Problem description: Could you set down exactly the lines in the records below between the line holding "def Obligations.MisalignedAccessTakesMemory : Prop" and the line holding "let cells := (List.range", inclusive?
Segment Start: Information given
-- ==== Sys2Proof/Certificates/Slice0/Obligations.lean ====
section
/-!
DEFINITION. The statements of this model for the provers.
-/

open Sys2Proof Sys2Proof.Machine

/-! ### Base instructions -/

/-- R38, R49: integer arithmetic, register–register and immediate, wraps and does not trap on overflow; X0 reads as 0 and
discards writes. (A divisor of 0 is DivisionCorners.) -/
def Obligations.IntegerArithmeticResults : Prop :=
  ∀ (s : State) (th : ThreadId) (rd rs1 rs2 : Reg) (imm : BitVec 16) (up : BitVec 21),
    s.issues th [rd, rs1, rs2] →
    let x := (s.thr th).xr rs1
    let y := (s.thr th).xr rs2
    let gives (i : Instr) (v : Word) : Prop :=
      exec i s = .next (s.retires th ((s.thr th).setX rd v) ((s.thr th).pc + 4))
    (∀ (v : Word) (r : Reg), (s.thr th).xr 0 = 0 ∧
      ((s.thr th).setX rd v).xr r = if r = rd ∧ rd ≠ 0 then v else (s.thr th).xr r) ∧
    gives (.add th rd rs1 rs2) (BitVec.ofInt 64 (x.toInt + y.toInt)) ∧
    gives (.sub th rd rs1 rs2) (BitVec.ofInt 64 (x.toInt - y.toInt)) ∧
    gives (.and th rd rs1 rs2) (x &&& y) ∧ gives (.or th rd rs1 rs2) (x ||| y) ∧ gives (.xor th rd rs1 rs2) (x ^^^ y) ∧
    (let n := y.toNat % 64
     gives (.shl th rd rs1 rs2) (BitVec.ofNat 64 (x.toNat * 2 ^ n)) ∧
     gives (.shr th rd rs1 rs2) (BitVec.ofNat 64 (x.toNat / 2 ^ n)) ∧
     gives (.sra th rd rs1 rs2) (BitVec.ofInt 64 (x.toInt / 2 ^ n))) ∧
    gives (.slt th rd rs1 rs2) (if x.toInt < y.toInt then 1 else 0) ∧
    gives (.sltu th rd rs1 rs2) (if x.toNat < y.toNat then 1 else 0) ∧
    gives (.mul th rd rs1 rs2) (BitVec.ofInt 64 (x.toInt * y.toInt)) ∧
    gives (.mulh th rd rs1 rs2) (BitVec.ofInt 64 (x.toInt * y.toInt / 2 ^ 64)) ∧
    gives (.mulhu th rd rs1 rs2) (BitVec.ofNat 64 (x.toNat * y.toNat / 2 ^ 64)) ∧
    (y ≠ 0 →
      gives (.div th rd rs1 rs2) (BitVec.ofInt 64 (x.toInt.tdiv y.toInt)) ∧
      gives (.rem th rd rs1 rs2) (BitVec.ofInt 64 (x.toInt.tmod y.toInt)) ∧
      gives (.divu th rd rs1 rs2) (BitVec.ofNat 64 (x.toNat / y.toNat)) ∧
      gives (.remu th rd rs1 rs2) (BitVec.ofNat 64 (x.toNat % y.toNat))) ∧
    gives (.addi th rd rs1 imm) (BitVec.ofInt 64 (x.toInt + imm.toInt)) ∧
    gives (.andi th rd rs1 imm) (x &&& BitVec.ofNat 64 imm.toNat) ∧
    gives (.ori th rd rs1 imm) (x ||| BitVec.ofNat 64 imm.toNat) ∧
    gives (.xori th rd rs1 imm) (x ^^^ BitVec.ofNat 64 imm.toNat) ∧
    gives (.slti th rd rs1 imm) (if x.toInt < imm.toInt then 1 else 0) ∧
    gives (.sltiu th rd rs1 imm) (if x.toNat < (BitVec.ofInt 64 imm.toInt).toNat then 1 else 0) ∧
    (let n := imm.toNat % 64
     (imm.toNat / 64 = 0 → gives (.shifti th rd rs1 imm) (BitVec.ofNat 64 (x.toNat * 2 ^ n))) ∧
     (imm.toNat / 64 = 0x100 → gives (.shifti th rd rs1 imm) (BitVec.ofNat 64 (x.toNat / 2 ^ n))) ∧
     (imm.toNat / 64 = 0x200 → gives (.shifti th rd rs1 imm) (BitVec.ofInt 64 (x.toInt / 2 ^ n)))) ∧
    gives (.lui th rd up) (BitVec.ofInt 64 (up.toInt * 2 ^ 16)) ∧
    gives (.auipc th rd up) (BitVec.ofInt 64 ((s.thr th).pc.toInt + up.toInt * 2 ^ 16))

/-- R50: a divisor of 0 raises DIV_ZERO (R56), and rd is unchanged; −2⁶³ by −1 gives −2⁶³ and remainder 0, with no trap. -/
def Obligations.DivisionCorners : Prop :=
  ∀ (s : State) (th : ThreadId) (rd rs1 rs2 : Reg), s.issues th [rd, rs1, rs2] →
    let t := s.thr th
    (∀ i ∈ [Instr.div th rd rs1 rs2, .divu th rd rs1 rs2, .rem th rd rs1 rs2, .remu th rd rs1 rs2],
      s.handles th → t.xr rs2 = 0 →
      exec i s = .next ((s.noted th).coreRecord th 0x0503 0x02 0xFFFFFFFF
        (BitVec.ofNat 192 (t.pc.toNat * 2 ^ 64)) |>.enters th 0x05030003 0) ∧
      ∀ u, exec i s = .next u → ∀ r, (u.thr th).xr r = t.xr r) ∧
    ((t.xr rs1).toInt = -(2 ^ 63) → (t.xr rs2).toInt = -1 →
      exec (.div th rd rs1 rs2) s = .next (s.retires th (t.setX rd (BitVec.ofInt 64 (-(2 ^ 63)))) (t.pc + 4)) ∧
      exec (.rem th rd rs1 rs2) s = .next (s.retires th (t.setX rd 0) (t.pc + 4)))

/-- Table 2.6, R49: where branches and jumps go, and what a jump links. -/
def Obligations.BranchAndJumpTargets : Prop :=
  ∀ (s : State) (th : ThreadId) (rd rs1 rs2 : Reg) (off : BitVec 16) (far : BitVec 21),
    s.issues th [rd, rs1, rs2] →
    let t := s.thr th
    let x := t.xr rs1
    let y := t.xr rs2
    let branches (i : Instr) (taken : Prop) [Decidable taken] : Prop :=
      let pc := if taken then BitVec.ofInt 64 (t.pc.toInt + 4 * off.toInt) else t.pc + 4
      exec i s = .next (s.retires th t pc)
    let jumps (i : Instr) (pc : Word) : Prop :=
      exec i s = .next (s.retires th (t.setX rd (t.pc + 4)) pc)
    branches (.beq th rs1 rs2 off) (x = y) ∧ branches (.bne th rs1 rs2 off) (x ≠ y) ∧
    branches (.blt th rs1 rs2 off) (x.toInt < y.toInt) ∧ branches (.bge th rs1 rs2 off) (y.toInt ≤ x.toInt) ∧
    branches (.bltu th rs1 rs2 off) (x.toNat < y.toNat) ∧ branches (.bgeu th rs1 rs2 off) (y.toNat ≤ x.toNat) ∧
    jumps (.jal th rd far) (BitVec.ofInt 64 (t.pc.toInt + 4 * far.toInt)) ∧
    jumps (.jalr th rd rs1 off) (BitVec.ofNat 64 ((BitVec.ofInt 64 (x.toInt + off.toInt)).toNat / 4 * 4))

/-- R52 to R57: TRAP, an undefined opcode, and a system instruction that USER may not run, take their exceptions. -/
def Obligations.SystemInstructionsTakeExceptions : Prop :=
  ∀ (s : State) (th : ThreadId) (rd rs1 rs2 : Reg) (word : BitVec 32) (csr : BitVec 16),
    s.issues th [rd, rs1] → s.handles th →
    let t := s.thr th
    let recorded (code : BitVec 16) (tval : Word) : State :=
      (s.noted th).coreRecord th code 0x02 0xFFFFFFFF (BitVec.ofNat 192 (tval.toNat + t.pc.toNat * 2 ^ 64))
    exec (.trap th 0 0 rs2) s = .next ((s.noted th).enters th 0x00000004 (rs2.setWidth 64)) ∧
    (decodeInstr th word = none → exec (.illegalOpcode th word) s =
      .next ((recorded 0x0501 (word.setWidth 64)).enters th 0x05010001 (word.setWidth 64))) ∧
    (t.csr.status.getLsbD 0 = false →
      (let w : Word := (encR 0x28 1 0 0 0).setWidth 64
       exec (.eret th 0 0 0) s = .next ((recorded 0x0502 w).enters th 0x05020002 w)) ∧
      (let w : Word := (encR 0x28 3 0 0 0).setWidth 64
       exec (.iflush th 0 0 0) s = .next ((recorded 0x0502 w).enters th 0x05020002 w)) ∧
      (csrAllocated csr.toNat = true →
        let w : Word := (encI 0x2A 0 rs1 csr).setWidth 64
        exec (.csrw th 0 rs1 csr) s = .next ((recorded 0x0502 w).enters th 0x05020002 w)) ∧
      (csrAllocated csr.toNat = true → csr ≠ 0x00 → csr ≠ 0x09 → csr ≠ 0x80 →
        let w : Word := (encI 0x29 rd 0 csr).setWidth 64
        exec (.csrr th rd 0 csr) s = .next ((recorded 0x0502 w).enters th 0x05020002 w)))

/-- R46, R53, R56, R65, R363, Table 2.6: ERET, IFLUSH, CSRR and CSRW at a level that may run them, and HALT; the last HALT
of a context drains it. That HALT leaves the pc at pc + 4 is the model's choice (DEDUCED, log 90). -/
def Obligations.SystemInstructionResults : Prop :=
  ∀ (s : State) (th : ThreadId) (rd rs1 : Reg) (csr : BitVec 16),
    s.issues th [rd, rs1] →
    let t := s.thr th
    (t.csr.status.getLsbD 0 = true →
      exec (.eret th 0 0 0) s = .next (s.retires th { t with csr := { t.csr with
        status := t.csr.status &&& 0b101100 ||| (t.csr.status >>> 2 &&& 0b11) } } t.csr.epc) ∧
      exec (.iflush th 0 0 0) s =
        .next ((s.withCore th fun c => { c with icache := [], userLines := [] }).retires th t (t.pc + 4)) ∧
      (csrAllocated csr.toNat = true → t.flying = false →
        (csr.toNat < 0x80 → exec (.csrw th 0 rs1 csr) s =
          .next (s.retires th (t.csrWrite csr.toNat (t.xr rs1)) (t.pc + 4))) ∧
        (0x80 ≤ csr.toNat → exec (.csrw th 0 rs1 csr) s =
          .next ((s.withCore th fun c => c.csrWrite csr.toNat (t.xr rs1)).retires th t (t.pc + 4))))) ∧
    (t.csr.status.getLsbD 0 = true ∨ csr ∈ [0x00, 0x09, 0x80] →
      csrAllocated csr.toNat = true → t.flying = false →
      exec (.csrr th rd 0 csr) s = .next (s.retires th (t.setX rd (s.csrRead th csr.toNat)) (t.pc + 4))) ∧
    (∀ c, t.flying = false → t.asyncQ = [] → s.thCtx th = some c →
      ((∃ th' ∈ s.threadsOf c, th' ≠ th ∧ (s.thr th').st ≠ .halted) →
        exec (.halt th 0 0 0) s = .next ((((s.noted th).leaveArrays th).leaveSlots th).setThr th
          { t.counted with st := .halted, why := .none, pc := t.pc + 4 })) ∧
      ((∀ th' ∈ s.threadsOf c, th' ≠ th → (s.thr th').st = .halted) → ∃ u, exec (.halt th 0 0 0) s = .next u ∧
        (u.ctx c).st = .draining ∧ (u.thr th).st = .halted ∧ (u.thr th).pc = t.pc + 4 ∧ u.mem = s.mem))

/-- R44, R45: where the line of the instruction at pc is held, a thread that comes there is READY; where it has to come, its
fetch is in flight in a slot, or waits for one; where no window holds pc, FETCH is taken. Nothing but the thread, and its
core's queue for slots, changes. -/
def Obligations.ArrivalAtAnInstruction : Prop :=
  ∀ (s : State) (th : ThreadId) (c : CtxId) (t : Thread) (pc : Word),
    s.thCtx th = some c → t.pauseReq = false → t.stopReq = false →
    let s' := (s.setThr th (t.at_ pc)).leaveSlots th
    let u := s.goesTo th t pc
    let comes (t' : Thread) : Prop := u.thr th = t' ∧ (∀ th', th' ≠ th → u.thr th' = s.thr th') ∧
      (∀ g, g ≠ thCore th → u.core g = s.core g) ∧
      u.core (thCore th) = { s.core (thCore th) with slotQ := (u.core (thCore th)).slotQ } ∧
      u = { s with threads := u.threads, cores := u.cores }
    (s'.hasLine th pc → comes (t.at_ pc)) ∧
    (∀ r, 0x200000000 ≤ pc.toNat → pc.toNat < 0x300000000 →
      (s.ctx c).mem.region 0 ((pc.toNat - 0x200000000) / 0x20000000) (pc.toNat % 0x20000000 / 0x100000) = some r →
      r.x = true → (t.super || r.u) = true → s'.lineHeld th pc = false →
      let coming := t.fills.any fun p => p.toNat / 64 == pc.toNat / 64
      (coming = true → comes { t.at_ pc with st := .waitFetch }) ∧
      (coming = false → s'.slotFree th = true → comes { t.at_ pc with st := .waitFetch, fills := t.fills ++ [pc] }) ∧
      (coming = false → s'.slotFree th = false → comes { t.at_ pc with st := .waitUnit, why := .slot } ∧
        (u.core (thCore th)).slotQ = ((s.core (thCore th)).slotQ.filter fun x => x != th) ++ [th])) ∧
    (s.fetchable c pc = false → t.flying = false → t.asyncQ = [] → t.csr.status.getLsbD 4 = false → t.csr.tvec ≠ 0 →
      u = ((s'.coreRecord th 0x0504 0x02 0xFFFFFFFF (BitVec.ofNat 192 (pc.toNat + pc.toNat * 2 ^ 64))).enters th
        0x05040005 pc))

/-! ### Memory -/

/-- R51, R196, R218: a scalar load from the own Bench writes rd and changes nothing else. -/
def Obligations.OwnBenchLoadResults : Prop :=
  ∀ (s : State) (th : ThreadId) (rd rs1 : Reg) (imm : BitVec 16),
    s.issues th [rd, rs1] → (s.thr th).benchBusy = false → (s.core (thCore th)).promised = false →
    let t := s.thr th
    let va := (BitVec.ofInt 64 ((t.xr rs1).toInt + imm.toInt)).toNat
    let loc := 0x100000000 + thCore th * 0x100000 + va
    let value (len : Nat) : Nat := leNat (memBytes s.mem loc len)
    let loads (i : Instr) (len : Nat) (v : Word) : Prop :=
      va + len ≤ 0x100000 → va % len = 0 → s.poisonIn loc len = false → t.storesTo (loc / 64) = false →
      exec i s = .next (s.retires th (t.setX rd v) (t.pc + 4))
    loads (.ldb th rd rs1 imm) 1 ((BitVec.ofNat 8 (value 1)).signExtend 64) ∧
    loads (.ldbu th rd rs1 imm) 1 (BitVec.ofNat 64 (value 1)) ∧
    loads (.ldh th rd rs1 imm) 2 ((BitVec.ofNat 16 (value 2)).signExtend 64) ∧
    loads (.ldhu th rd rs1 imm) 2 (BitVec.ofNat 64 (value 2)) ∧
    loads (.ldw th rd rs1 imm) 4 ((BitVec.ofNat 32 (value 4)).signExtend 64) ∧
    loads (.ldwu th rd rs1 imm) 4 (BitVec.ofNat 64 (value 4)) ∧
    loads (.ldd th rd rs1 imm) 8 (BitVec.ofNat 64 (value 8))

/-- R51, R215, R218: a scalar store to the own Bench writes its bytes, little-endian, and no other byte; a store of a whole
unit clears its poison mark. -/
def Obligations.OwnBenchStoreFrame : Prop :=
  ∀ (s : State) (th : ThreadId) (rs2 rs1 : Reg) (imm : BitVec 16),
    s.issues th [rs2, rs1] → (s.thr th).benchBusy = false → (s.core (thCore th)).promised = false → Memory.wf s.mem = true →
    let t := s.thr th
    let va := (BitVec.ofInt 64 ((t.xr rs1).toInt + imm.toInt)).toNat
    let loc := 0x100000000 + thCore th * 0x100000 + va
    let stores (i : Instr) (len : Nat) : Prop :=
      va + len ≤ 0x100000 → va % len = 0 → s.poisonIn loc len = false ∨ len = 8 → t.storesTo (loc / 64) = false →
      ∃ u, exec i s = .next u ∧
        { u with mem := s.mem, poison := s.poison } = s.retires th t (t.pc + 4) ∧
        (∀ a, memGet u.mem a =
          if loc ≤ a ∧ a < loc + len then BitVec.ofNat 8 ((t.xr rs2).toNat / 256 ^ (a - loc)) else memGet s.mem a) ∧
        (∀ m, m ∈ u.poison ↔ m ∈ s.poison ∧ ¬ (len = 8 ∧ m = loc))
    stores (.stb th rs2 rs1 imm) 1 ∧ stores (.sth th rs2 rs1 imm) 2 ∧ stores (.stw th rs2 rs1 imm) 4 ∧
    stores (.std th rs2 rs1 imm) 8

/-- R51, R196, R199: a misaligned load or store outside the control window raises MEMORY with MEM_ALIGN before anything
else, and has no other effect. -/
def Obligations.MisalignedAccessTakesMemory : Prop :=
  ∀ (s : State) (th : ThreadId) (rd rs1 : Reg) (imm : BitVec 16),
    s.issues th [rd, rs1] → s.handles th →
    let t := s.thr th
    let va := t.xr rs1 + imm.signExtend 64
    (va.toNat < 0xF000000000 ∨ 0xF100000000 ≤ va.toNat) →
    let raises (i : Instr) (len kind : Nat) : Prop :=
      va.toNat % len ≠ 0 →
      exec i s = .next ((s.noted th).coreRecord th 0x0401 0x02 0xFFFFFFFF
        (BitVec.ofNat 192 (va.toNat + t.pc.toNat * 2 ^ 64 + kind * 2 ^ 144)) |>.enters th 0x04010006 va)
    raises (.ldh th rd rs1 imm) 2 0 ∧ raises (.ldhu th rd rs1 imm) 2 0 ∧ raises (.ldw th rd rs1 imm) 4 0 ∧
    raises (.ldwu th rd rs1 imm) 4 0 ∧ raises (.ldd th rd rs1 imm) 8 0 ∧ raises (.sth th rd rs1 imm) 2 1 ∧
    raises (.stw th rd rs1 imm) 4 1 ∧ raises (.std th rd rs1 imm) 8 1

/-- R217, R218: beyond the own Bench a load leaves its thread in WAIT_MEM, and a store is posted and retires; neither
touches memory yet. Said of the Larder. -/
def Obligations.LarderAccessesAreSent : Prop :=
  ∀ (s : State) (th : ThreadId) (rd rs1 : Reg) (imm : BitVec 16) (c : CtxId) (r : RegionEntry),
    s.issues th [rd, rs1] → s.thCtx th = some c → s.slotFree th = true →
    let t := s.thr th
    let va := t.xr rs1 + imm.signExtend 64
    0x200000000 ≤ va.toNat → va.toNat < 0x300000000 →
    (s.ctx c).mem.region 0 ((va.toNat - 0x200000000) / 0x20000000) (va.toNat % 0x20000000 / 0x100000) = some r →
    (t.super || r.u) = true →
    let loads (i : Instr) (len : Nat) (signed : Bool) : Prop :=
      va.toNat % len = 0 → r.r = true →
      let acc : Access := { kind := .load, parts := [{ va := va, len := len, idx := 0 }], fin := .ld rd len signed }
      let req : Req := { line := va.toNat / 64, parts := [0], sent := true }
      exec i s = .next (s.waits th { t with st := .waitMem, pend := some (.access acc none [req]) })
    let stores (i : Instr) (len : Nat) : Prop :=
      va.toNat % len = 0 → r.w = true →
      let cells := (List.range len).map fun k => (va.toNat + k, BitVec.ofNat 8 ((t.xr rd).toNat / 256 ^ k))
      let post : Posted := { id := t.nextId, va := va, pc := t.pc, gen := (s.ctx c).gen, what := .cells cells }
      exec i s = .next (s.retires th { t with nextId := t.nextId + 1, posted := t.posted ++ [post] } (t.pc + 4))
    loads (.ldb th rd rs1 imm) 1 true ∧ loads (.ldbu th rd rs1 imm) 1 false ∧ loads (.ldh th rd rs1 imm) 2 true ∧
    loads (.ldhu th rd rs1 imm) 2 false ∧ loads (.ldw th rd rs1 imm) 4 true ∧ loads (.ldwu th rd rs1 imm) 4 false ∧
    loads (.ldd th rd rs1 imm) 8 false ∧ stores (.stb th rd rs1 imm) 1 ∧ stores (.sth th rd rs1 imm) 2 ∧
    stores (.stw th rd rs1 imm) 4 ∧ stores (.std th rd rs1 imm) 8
Segment End: Information given
Solution for this exercise:
def Obligations.MisalignedAccessTakesMemory : Prop :=
  ∀ (s : State) (th : ThreadId) (rd rs1 : Reg) (imm : BitVec 16),
    s.issues th [rd, rs1] → s.handles th →
    let t := s.thr th
    let va := t.xr rs1 + imm.signExtend 64
    (va.toNat < 0xF000000000 ∨ 0xF100000000 ≤ va.toNat) →
    let raises (i : Instr) (len kind : Nat) : Prop :=
      va.toNat % len ≠ 0 →
      exec i s = .next ((s.noted th).coreRecord th 0x0401 0x02 0xFFFFFFFF
        (BitVec.ofNat 192 (va.toNat + t.pc.toNat * 2 ^ 64 + kind * 2 ^ 144)) |>.enters th 0x04010006 va)
    raises (.ldh th rd rs1 imm) 2 0 ∧ raises (.ldhu th rd rs1 imm) 2 0 ∧ raises (.ldw th rd rs1 imm) 4 0 ∧
    raises (.ldwu th rd rs1 imm) 4 0 ∧ raises (.ldd th rd rs1 imm) 8 0 ∧ raises (.sth th rd rs1 imm) 2 1 ∧
    raises (.stw th rd rs1 imm) 4 1 ∧ raises (.std th rd rs1 imm) 8 1

/-- R217, R218: beyond the own Bench a load leaves its thread in WAIT_MEM, and a store is posted and retires; neither
touches memory yet. Said of the Larder. -/
def Obligations.LarderAccessesAreSent : Prop :=
  ∀ (s : State) (th : ThreadId) (rd rs1 : Reg) (imm : BitVec 16) (c : CtxId) (r : RegionEntry),
    s.issues th [rd, rs1] → s.thCtx th = some c → s.slotFree th = true →
    let t := s.thr th
    let va := t.xr rs1 + imm.signExtend 64
    0x200000000 ≤ va.toNat → va.toNat < 0x300000000 →
    (s.ctx c).mem.region 0 ((va.toNat - 0x200000000) / 0x20000000) (va.toNat % 0x20000000 / 0x100000) = some r →
    (t.super || r.u) = true →
    let loads (i : Instr) (len : Nat) (signed : Bool) : Prop :=
      va.toNat % len = 0 → r.r = true →
      let acc : Access := { kind := .load, parts := [{ va := va, len := len, idx := 0 }], fin := .ld rd len signed }
      let req : Req := { line := va.toNat / 64, parts := [0], sent := true }
      exec i s = .next (s.waits th { t with st := .waitMem, pend := some (.access acc none [req]) })
    let stores (i : Instr) (len : Nat) : Prop :=
      va.toNat % len = 0 → r.w = true →
      let cells := (List.range len).map fun k => (va.toNat + k, BitVec.ofNat 8 ((t.xr rd).toNat / 256 ^ k))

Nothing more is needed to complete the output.